Collected data
^^^^^^^^

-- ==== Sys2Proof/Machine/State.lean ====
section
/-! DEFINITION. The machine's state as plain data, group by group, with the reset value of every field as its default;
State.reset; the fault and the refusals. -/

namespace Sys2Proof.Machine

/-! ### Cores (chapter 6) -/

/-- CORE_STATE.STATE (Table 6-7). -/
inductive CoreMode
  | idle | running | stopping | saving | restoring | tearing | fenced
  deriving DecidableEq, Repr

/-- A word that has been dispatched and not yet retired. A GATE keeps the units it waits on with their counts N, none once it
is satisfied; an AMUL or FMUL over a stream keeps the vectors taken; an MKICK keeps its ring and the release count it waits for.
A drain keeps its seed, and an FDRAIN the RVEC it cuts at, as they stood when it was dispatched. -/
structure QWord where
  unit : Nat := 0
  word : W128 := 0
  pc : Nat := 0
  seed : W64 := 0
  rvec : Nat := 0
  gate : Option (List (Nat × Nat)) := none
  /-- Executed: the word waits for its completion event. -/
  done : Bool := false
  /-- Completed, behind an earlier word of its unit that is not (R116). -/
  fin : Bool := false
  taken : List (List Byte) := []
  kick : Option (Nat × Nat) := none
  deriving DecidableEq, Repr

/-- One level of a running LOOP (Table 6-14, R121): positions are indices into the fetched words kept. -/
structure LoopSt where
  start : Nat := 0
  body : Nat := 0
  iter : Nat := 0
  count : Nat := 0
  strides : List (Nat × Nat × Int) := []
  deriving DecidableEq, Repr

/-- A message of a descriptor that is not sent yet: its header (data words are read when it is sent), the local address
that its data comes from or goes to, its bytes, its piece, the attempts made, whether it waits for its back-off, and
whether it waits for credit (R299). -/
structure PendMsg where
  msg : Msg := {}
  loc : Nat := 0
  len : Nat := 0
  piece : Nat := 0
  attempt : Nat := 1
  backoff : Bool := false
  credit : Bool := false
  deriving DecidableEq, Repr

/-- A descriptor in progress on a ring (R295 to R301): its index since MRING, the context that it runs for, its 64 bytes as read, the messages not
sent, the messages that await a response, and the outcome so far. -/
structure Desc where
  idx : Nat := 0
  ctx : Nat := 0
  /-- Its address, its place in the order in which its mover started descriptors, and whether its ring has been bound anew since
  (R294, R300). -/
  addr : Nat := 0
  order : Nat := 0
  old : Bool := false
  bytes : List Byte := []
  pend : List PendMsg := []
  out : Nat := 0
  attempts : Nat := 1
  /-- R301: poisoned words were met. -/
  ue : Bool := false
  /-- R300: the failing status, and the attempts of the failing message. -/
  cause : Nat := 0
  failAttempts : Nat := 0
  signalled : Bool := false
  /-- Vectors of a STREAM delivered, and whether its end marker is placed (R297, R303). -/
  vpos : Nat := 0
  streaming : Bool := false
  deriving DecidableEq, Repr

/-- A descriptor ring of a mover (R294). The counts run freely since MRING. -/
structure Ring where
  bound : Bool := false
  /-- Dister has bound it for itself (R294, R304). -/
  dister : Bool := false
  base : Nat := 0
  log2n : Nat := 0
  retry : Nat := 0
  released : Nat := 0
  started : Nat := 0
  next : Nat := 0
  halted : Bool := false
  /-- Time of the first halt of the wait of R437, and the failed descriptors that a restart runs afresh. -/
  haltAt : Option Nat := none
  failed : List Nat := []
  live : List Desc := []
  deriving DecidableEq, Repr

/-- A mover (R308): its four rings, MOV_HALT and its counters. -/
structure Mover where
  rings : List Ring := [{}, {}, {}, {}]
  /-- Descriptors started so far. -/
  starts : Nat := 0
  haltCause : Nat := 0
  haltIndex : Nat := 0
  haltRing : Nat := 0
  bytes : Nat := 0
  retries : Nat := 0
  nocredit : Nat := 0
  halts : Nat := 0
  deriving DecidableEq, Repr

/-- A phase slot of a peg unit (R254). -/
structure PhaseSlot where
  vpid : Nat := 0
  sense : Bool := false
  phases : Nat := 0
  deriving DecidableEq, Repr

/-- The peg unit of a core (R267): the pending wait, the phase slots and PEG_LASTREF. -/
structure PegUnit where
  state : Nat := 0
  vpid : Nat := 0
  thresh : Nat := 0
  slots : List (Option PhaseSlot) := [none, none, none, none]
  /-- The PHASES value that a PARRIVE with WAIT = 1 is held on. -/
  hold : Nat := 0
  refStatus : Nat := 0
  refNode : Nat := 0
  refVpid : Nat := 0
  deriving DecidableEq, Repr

^^^^^^^^

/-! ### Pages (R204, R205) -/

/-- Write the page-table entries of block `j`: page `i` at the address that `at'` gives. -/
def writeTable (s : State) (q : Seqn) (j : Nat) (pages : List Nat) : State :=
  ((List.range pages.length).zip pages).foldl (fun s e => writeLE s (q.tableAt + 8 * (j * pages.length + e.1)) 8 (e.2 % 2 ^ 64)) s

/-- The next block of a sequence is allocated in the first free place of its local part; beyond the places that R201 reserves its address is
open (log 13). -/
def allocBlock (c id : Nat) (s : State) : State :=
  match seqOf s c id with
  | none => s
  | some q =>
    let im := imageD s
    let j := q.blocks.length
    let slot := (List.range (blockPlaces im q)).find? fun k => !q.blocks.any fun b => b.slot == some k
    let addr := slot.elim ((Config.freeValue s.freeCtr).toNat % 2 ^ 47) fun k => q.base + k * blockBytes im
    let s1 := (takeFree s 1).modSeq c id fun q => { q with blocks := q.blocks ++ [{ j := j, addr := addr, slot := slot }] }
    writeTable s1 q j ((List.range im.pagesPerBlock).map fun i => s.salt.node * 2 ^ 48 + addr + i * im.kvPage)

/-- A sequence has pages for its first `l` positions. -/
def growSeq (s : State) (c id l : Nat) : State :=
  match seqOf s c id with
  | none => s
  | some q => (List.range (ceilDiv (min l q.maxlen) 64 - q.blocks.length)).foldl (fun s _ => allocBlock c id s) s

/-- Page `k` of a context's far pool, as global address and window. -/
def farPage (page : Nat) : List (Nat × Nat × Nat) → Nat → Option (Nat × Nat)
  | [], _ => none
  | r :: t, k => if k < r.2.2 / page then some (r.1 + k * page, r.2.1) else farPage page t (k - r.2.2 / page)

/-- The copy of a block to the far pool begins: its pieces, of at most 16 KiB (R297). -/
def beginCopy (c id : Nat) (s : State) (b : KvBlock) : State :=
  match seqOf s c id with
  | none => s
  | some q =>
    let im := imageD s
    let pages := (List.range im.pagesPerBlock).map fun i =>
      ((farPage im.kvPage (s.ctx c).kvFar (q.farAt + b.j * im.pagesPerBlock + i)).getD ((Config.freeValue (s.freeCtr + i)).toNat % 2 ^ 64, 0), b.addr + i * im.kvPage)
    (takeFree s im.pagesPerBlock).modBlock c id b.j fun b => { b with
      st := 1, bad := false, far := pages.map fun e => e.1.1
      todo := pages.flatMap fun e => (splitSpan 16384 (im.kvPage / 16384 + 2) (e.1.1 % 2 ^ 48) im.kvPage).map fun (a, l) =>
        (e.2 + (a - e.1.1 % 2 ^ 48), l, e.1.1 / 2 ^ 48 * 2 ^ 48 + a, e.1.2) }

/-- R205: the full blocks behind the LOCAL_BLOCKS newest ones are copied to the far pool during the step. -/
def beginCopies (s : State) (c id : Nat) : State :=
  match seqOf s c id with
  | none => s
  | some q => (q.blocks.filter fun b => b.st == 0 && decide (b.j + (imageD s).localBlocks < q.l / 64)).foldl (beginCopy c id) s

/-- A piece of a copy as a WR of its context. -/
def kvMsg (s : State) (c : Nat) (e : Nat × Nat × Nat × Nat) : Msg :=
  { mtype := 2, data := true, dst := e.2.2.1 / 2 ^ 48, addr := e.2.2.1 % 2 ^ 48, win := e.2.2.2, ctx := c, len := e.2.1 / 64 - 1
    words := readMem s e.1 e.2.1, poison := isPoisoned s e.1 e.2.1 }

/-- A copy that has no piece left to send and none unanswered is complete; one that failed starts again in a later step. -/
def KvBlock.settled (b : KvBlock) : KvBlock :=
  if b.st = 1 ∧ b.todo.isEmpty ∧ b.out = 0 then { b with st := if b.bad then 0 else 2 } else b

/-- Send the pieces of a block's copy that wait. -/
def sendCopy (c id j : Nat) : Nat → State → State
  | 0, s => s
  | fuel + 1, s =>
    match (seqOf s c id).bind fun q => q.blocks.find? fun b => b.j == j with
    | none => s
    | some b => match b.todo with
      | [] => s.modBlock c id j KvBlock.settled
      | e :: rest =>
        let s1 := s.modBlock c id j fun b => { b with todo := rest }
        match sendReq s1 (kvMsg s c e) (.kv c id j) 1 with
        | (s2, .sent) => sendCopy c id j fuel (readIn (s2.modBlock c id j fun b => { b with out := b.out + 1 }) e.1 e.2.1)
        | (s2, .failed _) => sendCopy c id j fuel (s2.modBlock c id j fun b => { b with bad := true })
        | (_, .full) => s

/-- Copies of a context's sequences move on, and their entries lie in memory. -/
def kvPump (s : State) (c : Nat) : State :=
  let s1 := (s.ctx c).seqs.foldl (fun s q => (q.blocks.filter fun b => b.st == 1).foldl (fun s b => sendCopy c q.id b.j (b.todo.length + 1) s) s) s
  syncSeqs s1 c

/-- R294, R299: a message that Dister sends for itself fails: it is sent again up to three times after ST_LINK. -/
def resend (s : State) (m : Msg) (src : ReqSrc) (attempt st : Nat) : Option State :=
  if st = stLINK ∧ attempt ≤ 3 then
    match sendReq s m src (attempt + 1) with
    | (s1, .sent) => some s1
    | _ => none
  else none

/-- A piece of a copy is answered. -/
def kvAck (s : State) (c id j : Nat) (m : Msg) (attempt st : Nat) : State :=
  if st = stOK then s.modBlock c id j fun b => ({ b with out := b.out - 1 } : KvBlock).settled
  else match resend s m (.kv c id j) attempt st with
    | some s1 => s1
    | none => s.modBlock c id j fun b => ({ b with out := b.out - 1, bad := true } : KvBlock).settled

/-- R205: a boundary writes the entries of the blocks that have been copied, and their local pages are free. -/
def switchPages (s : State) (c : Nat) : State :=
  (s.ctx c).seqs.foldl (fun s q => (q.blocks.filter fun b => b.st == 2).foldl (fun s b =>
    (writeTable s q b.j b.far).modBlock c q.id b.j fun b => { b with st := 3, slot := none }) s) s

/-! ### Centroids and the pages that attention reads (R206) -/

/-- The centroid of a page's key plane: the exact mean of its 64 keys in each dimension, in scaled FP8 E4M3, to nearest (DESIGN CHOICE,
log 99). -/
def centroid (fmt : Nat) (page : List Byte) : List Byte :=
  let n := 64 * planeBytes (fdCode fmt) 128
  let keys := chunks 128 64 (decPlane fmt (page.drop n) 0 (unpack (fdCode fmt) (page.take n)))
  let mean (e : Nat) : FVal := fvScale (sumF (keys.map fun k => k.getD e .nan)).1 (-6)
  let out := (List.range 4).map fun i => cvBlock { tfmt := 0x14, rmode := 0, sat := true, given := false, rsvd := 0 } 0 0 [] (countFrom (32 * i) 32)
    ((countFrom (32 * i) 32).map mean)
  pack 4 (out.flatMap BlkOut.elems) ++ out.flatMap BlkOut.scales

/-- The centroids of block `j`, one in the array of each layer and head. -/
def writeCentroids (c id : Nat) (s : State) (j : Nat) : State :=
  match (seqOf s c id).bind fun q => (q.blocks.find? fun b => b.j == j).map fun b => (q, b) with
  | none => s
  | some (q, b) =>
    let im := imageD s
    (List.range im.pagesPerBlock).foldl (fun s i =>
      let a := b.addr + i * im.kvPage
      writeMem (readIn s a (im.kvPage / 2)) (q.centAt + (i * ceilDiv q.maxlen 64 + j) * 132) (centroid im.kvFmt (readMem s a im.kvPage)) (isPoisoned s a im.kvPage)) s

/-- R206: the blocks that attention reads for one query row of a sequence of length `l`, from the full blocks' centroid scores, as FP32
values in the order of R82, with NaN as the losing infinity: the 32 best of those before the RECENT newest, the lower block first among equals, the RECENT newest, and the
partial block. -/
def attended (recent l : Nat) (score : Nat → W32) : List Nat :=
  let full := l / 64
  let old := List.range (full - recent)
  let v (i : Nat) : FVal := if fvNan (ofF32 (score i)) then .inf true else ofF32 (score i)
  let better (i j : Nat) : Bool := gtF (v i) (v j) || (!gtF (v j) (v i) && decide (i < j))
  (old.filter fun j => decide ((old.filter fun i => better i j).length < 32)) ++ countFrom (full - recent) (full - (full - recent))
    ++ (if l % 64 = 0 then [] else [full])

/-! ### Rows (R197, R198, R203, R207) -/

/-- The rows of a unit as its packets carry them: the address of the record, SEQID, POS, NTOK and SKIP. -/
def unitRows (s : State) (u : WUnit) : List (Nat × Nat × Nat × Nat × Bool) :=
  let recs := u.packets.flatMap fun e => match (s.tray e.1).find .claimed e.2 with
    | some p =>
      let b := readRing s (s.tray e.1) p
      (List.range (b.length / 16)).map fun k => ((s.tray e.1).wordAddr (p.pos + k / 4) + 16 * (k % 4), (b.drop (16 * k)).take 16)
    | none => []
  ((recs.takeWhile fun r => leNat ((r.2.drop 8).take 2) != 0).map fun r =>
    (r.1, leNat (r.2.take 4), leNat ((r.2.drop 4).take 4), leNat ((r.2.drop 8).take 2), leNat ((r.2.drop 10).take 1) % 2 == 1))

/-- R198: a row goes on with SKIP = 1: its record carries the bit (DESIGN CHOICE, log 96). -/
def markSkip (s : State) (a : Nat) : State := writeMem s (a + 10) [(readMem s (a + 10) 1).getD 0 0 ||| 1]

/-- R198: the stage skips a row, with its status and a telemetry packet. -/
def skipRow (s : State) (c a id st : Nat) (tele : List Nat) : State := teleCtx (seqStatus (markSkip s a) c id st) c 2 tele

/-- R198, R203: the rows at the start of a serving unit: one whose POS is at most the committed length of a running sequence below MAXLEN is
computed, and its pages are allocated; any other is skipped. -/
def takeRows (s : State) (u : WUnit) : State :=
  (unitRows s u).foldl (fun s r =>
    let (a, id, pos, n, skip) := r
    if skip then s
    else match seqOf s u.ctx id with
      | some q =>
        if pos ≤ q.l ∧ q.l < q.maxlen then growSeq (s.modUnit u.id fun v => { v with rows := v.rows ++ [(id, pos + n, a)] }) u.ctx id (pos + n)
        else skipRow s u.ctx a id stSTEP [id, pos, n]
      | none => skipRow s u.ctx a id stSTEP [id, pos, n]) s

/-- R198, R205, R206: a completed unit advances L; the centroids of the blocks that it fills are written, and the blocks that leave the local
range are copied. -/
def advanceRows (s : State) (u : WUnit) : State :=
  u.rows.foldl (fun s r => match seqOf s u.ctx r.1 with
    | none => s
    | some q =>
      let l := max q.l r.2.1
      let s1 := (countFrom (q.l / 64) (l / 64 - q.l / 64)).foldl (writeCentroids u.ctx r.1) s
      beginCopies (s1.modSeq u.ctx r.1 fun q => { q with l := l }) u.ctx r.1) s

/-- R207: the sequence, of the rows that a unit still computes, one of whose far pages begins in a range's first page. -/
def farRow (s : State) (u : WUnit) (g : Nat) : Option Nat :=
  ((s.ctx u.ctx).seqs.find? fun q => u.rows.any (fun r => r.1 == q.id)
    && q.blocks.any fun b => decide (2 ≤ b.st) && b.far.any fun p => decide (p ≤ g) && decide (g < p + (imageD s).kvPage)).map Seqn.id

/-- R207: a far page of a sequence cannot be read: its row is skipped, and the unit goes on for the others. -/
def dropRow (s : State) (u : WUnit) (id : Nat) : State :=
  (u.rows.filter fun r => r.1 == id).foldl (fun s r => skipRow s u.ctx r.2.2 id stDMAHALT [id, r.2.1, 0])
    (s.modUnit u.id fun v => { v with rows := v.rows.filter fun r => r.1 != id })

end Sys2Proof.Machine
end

^^^^^^^^

● PROBLEM
Could you restate, word for word, the lines above from the one with "(s2, .failed _)" to the one with "none => s.modBlock", both included?

● ANSWER BELOW
        | (s2, .failed _) => sendCopy c id j fuel (s2.modBlock c id j fun b => { b with bad := true })
        | (_, .full) => s

/-- Copies of a context's sequences move on, and their entries lie in memory. -/
def kvPump (s : State) (c : Nat) : State :=
  let s1 := (s.ctx c).seqs.foldl (fun s q => (q.blocks.filter fun b => b.st == 1).foldl (fun s b => sendCopy c q.id b.j (b.todo.length + 1) s) s) s
  syncSeqs s1 c

/-- R294, R299: a message that Dister sends for itself fails: it is sent again up to three times after ST_LINK. -/
def resend (s : State) (m : Msg) (src : ReqSrc) (attempt st : Nat) : Option State :=
  if st = stLINK ∧ attempt ≤ 3 then
    match sendReq s m src (attempt + 1) with
    | (s1, .sent) => some s1
    | _ => none
  else none

/-- A piece of a copy is answered. -/
def kvAck (s : State) (c id j : Nat) (m : Msg) (attempt st : Nat) : State :=
  if st = stOK then s.modBlock c id j fun b => ({ b with out := b.out - 1 } : KvBlock).settled
  else match resend s m (.kv c id j) attempt st with
    | some s1 => s1
    | none => s.modBlock c id j fun b => ({ b with out := b.out - 1, bad := true } : KvBlock).settled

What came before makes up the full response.